Respondent mother argues that it was not in her child's best interests to terminate her parental rights when a strong maternal bond existed. The trial court acknowledged that the child loved and was bonded with both of her parents yet, far more bonded to her mother. However, the bond between parent and child may be outweighed by the child's need for stability and permanency. In re LE, 278 Mich App 1, 29-30; 747 NW2d 883 (2008). The trial court noted the instability that respondent mother's drug abuse created. The court found that the child had learned "the cycle", as respondent mother termed it, of respondent mother getting better, then getting worse and that unfortunately, the child had firsthand knowledge of that particular process. The trial court also recognized the child's acknowledgement that her parents were not in a position to be able to care for her. In fact, both parents testified that they were not capable of caring for the child at the time of the termination hearing with having failed to obtain suitable housing or employment. Even considering the parent-child bond, it would be unsafe for the child to return to a condemned home. The child's current placement was stable and pre-adoptive and the minor child had improved in school performance and attendance since being removed from her parents' care.
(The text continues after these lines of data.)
/-! ### All commands -/

/-- Every command is its rule run in the command frame, and the rule of a legal one ends as `Ends` says. -/
theorem command_ends (i : Instr) (s : State) : ∃ rule, exec i s = runCommand i s rule ∧ (i.wf s.cfg.n = true →
    Ends i s rule) := by
  have nowr : ∀ i : Instr, readsX i = [] → readsD i = [] → operandsWritten i s :=
      by intro i h1 h2; simp [operandsWritten, h1, h2]
  have sigtwo : ∀ (x y : SignalSet) a b, x = cbSignals (s.dSlots a).cb.word → y = cbSignals (s.dSlots b).cb.word →
      (x ||| y).has .divByZero = true → ∃ q ∈ [a, b], (cbSignals (s.dSlots q).cb.word).has .divByZero = true := by
    intro x y a b hx hy h
    rw [has_or, Bool.or_eq_true] at h
    rcases h with h | h
    · exact ⟨a, by simp, by rw [← hx]; exact h⟩
    · exact ⟨b, by simp, by rw [← hy]; exact h⟩
  cases i with
  | mov rd a => exact ⟨_, rfl, fun _ => ends_readX _ _ a _ rfl rfl fun u h1 l how => ends_ok how
      (completed_writeX _ _ _ _ rfl l rfl)⟩
  | ldi rd imm => exact ⟨_, rfl, fun _ => ends_ok (nowr _ rfl rfl) (completed_writeX _ _ _ _ rfl (fun _ => by simp) rfl)⟩
  | lget rd a k => 
    refine ⟨_, rfl, fun _ => ends_readX _ _ a _ rfl rfl fun u h1 l how => ?_⟩
    split
    · exact ends_abort how rfl
    · exact ends_ok how (completed_writeX _ _ _ _ rfl (fun _ => by simp) rfl)
  | lset rd a k =>
    refine ⟨_, rfl, fun _ => ends_readX2 _ _ rd a _ rfl rfl fun u v h1 h2 how => ?_⟩
    split
    · exact ends_abort how rfl
    · exact ends_ok how (completed_writeX _ _ _ _ rfl (fun h => by simpa using length_of_readX h h1) rfl)
  | shl rd a b m =>
    refine ⟨_, rfl, fun hw => ends_readX2 _ _ a b _ rfl rfl fun u v h1 h2 how => ?_⟩
    simp [Instr.wf, Mode.notSaturating] at hw
    exact ends_finish _ _ _ _ _ _ _ rfl rfl (by simp [shiftLeft]) rfl (fun h => absurd h hw) (fun h _ => ⟨h, rfl⟩) how
  | shr rd a b m g =>
    refine ⟨_, rfl, fun hw => ends_readX2 _ _ a b _ rfl rfl fun u v h1 h2 how => ?_⟩
    simp [Instr.wf, Mode.notSaturating] at hw
    exact ends_finish _ _ _ _ _ _ _ rfl rfl (by simp [shiftRight]) rfl (fun h => absurd h hw) (fun h _ => ⟨h, rfl⟩) how
  | cmp a b g => 
    refine ⟨_, rfl, fun _ => ends_readX2 _ _ a b _ rfl rfl fun u v h1 h2 how => ends_ok how ?_⟩
    exact ⟨fun _ _ => rfl, fun _ _ => rfl, fun _ => ⟨rfl,rfl,rfl,rfl⟩, fun h => by simp [writesCmp] at h, rfl, rfl,
        rfl, rfl, rfl, rfl, .inr (by simp [writesX]), by simp [writesD], fun h => h, by simp [writesD], fun h => h⟩
  | add rd a b m g => exact ⟨_, rfl, fun _ => ends_readX2 _ _ a b _ rfl
      rfl fun u v h1 h2 how => ends_finish _ _ _ _ _ _ _ rfl rfl (by simp) rfl (fun _ _ => ⟨rfl,
          by cases g <;> simp [satAdd, patSigned]; split <;> simp⟩) (fun h _ => ⟨h, rfl⟩) how⟩
  | sub rd a b m g => exact ⟨_, rfl, fun _ => ends_readX2 _ _ a b _ rfl
      rfl fun u v h1 h2 how => ends_finish _ _ _ _ _ _ _ rfl rfl (by simp) rfl (fun _ _ => ⟨rfl,
          by cases g <;> simp [satSub, patSigned]; split <;> simp⟩) (fun h _ => ⟨h, rfl⟩) how⟩
  | mul rd a b m g => exact ⟨_, rfl, fun _ => ends_readX2 _ _ a b _ rfl
      rfl fun u v h1 h2 how => ends_finish _ _ _ _ _ _ _ rfl rfl (by simp) rfl (fun _ _ => ⟨rfl,
          by cases g <;> simp [satMul, patSigned]; split <;> simp⟩) (fun h _ => ⟨h, rfl⟩) how⟩
  | mulw rd e a b => exact ⟨_, rfl, fun _ => ends_readX2 _ _ a b _ rfl
      rfl fun u v h1 h2 how => ends_finish _ _ .wrapping false _ _ _ rfl rfl (by simp) rfl (by simp) (by simp) how⟩
  | divrem rd e a b m g =>
    refine ⟨_, rfl, fun hw => ends_readX2 _ _ a b _ rfl rfl fun u v h1 h2 how => ?_⟩
    simp [Instr.wf, Mode.notSaturating] at hw
    simp only [divremRule]
    split_ifs
    · exact ends_divZero _ _ _ rfl rfl (fun h => .inr ⟨h, rfl⟩) how
    · exact ends_finish _ _ _ _ _ _ _ rfl rfl (by simp) rfl (fun h => absurd h hw) (fun h _ => .inl ⟨h, rfl,
        by assumption⟩) how
    · exact ends_divZero _ _ _ rfl rfl (fun h => .inr ⟨h, rfl⟩) how
    · exact ends_finish _ _ _ false _ _ _ rfl rfl (by simp) rfl (fun h => absurd h hw) (by simp) how
  | divrd rd e a b m =>
    refine ⟨_, rfl, fun hw => ends_readX2 _ _ a b _ rfl rfl fun u v h1 h2 how => ?_⟩
    simp [Instr.wf, Mode.notSaturating] at hw
    simp only
    split_ifs
    · exact ends_divZero _ _ _ rfl rfl (fun h => ⟨h, rfl⟩) how
    · exact ends_finish _ _ _ false _ _ _ rfl rfl (by simp) rfl (fun h => absurd h hw) (by simp) how
  | divw rd e a b m =>
    refine ⟨_, rfl, fun hw => ends_readX2 _ _ a b _ rfl rfl fun u v h1 h2 how => ?_⟩
    simp [Instr.wf, Mode.notSaturating] at hw
    simp only [divwRule]
    split_ifs
    · exact ends_divZero _ _ _ rfl rfl (fun h => .inr ⟨h, rfl⟩) how
    · exact ends_finish _ _ _ _ _ _ _ rfl rfl (by simp) rfl (fun h => absurd h hw.1) (fun h _ => .inl ⟨h, rfl⟩) how
  | tpow10 rd k => 
    refine ⟨_, rfl, fun _ => ?_⟩
    simp only [tableRead]; split_ifs
    · exact ends_abort (nowr _ rfl rfl) rfl
    · exact ends_ok (nowr _ rfl rfl) (completed_writeX _ _ _ _ rfl (fun _ => by simp) rfl)
  | tpow5 rd k => 
    refine ⟨_, rfl, fun _ => ?_⟩
    simp only [tableRead]; split_ifs
    · exact ends_abort (nowr _ rfl rfl) rfl
    · exact ends_ok (nowr _ rfl rfl) (completed_writeX _ _ _ _ rfl (fun _ => by simp) rfl)
  | trmax rd k => 
    refine ⟨_, rfl, fun _ => ?_⟩
    simp only [tableRead]; split_ifs
    · exact ends_abort (nowr _ rfl rfl) rfl
    · exact ends_ok (nowr _ rfl rfl) (completed_writeX _ _ _ _ rfl (fun _ => by simp) rfl)
  | digits rd a => exact ⟨_, rfl, fun _ => ends_readX _ _ a _ rfl rfl fun u h1 l how => ends_ok how
      (completed_writeX _ _ _ _ rfl (fun _ => by simp) rfl)⟩
  | mulp10 rd a b m => exact ⟨_, rfl, fun _ => ends_readX2 _ _ a b _ rfl
      rfl fun u v h1 h2 how => ends_finish _ _ _ _ _ _ _ rfl rfl (by simp) rfl (fun _ _ => ⟨rfl, by simp⟩) (fun h _ =>
          ⟨h, rfl⟩) how⟩
  | divp10 rd e a b => exact ⟨_, rfl, fun _ => ends_readX2 _ _ a b _ rfl
      rfl fun u v h1 h2 how => ends_finish _ _ .wrapping false _ _ _ rfl rfl (by simp) rfl (by simp) (by simp) how⟩
  | dmake rd a g k => 
    refine ⟨_, rfl, fun _ => ends_readX _ _ a _ rfl rfl fun u h1 l how => ends_finishDecimal _ _ _ _ _ _ rfl rfl
        (by simp [has_zero]) (normOf_quiet _ _ _ _ _ _).2 (fun h => by cases h) ?_ how⟩
    intro g' hg
    rw [has_and] at hg
    have hq := normOf_quiet s.cfg (uval u) g (-sval16 k) Context.default.rm 0
    have : (SignalSet.has Context.default.traps g' = true) → g' = .overflow ∨ g' = .invalid ∨ g' = .divByZero :=
        by revert g'; intro g' _; cases g' <;> decide
    simp only [Bool.and_eq_true] at hg
    rcases this hg.2 with h | h | h
    · subst h; rfl
    · subst h; rw [hq.1] at hg; simp at hg
    · subst h; rw [hq.2] at hg; simp at hg
  | dctx rd a m k =>
    refine ⟨_, rfl, fun _ => ends_readD _ _ a _ rfl rfl fun u h1 l e1 m1 how => ?_⟩
    rcases readDec_ends u with ⟨x, hx1, hx2, hx3⟩ | hx1
    · simp only [hx1, bind, Except.bind]
      refine ends_ok how (completed_writeD _ _ _ _ rfl rfl l ?_ ?_)
      · intro h; simp at h; exact ⟨a, by simp [readsD], by rw [← e1]; exact h⟩
      · intro _; simpa [cbWellFormed] using hx3
    · simp only [hx1, bind, Except.bind]; exact ends_abort how rfl
  | dmov rd a =>
    refine ⟨_, rfl, fun _ => ends_readD _ _ a _ rfl rfl fun u h1 l e1 m1 how => ends_ok how (completed_writeD _ _ _ _
        rfl rfl l ?_ ?_)⟩
    · intro h; exact ⟨a, by simp [readsD], by rw [← e1]; exact h⟩
    · intro h; rw [e1]; exact h a m1
  | dcoef rd a => exact ⟨_, rfl, fun _ => ends_readD _ _ a _ rfl rfl fun u h1 l e1 m1 how => ends_ok how
      (completed_writeX _ _ _ _ rfl l rfl)⟩
  | dcb rd a => exact ⟨_, rfl, fun _ => ends_readD _ _ a _ rfl rfl fun u h1 l e1 m1 how => ends_ok how
      (completed_writeX _ _ _ _ rfl (fun _ => by simp) rfl)⟩
  | dadd rd a b =>
    refine ⟨_, rfl, fun _ => ends_readDec2 (.dadd rd a b) s a b _ (Or.inl rfl) rfl
        rfl fun u v h1 h2 how => ends_finishDecimal (.dadd rd a b) _ _ _ _ _ rfl rfl (sigtwo _ _ a b h1 h2)
            (addResult_divByZero _ _ _) (fun _ => Or.inr (Or.inl rfl)) ?_ how⟩
    intro g hg; refine .inr (.inr ⟨g, rfl, ?_⟩); rintro rfl; rw [has_and, addResult_divByZero] at hg; simp at hg
  | dsub rd a b =>
    refine ⟨_, rfl, fun _ => ends_readDec2 (.dsub rd a b) s a b _ (Or.inl rfl) rfl
        rfl fun u v h1 h2 how => ends_finishDecimal (.dsub rd a b) _ _ _ _ _ rfl rfl (sigtwo _ _ a b h1 h2)
            (addResult_divByZero _ _ _) (fun _ => Or.inr (Or.inl rfl)) ?_ how⟩
    intro g hg; refine .inr (.inr ⟨g, rfl, ?_⟩); rintro rfl; rw [has_and, addResult_divByZero] at hg; simp at hg
  | dmul rd a b =>
    refine ⟨_, rfl, fun _ => ends_readDec2 (.dmul rd a b) s a b _ (Or.inl rfl) rfl
        rfl fun u v h1 h2 how => ends_finishDecimal (.dmul rd a b) _ _ _ _ _ rfl rfl (sigtwo _ _ a b h1 h2)
            (mulResult_divByZero _ _ _) (fun _ => Or.inr (Or.inl rfl)) ?_ how⟩
    intro g hg; refine .inr (.inr ⟨g, rfl, ?_⟩); rintro rfl; rw [has_and, mulResult_divByZero] at hg; simp at hg
  | dround rd a t =>
    refine ⟨_, rfl, fun _ => ends_readD _ _ a _ rfl rfl fun u h1 l e1 m1 how => ?_⟩
    rcases readDec_ends u with ⟨x, hx1, hx2, hx3⟩ | hx1
    · simp only [hx1, bind, Except.bind]
      have hq : Quiet (roundResult s.cfg x (sval16 t)) := by
        simp only [roundResult]; split
        · simp [Quiet, nanResult, has_zero]
        · simp [Quiet, infResult, has_zero]
        · exact normOf_quiet _ _ _ _ _ _
      refine ends_finishDecimal _ _ _ _ _ _ rfl rfl ?_ hq.2 (fun _ => .inr (.inl rfl)) ?_ how
      · intro h; exact ⟨a, by simp [readsD], by rw [← e1, ← hx2]; exact h⟩
      · intro g hg; refine .inr (.inr ⟨g, rfl, ?_, ?_⟩) <;> rintro rfl <;> rw [has_and] at hg
        · rw [hq.2] at hg; simp at hg
        · rw [hq.1] at hg; simp at hg
    · simp only [hx1, bind, Except.bind]; exact ends_abort how (.inl rfl)
  | dtrunc rd a t =>
    refine ⟨_, rfl, fun _ => ends_readD _ _ a _ rfl rfl fun u h1 l e1 m1 how => ?_⟩
    rcases readDec_ends u with ⟨x, hx1, hx2, hx3⟩ | hx1
    · simp only [hx1, bind, Except.bind]
      have hq : Quiet (truncResult s.cfg x (sval16 t)) := by
        simp only [truncResult]; split
        · simp [Quiet, nanResult, has_zero]
        · simp [Quiet, infResult, has_zero]
        · exact normOf_quiet _ _ _ _ _ _
      refine ends_finishDecimal _ _ _ _ _ _ rfl rfl ?_ hq.2 (fun _ => .inr (.inl rfl)) ?_ how
      · intro h; exact ⟨a, by simp [readsD], by rw [← e1, ← hx2]; exact h⟩
      · intro g hg; refine .inr (.inr ⟨g, rfl, ?_, ?_⟩) <;> rintro rfl <;> rw [has_and] at hg
        · rw [hq.2] at hg; simp at hg
        · rw [hq.1] at hg; simp at hg
    · simp only [hx1, bind, Except.bind]; exact ends_abort how (.inl rfl)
Respondent father argues that the trial court erred in failing to articulate why it would be in the child's best interests to terminate his parental rights. We agree. The trial court's oral opinion after the termination hearing is silent of any ruling on best interests for respondent father. After speaking about respondent mother's drug abuse and how her case was not like In re Mason, supra, the trial court concluded,
As a result, the Court finds as well that the best interest of the minor child does and is met by the termination of parental rights. The Court will in fact sign an order for the termination of parental rights in this particular case. I have before me that order; I am signing that.Termination of parental rights may not be ordered unless the trial court has found both a statutory ground to terminate and that termination is in the child's best interests. MCL 712A.19b(5); MCR 3.977(F)(1). The trial court is required to either "state on the record or in writing its findings of fact". MCR 3.977(I). The court's statements above are insufficient to establish that termination of respondent father's parental rights were in the best interests of his child. We affirm the court's finding of a statutory basis, but accordingly remand for the trial court to articulate its best interests finding.
Docket no. 320185 is affirmed in part and remanded in part for proceedings consistent with this opinion. Docket no. 320273 is affirmed. We do not retain jurisdiction.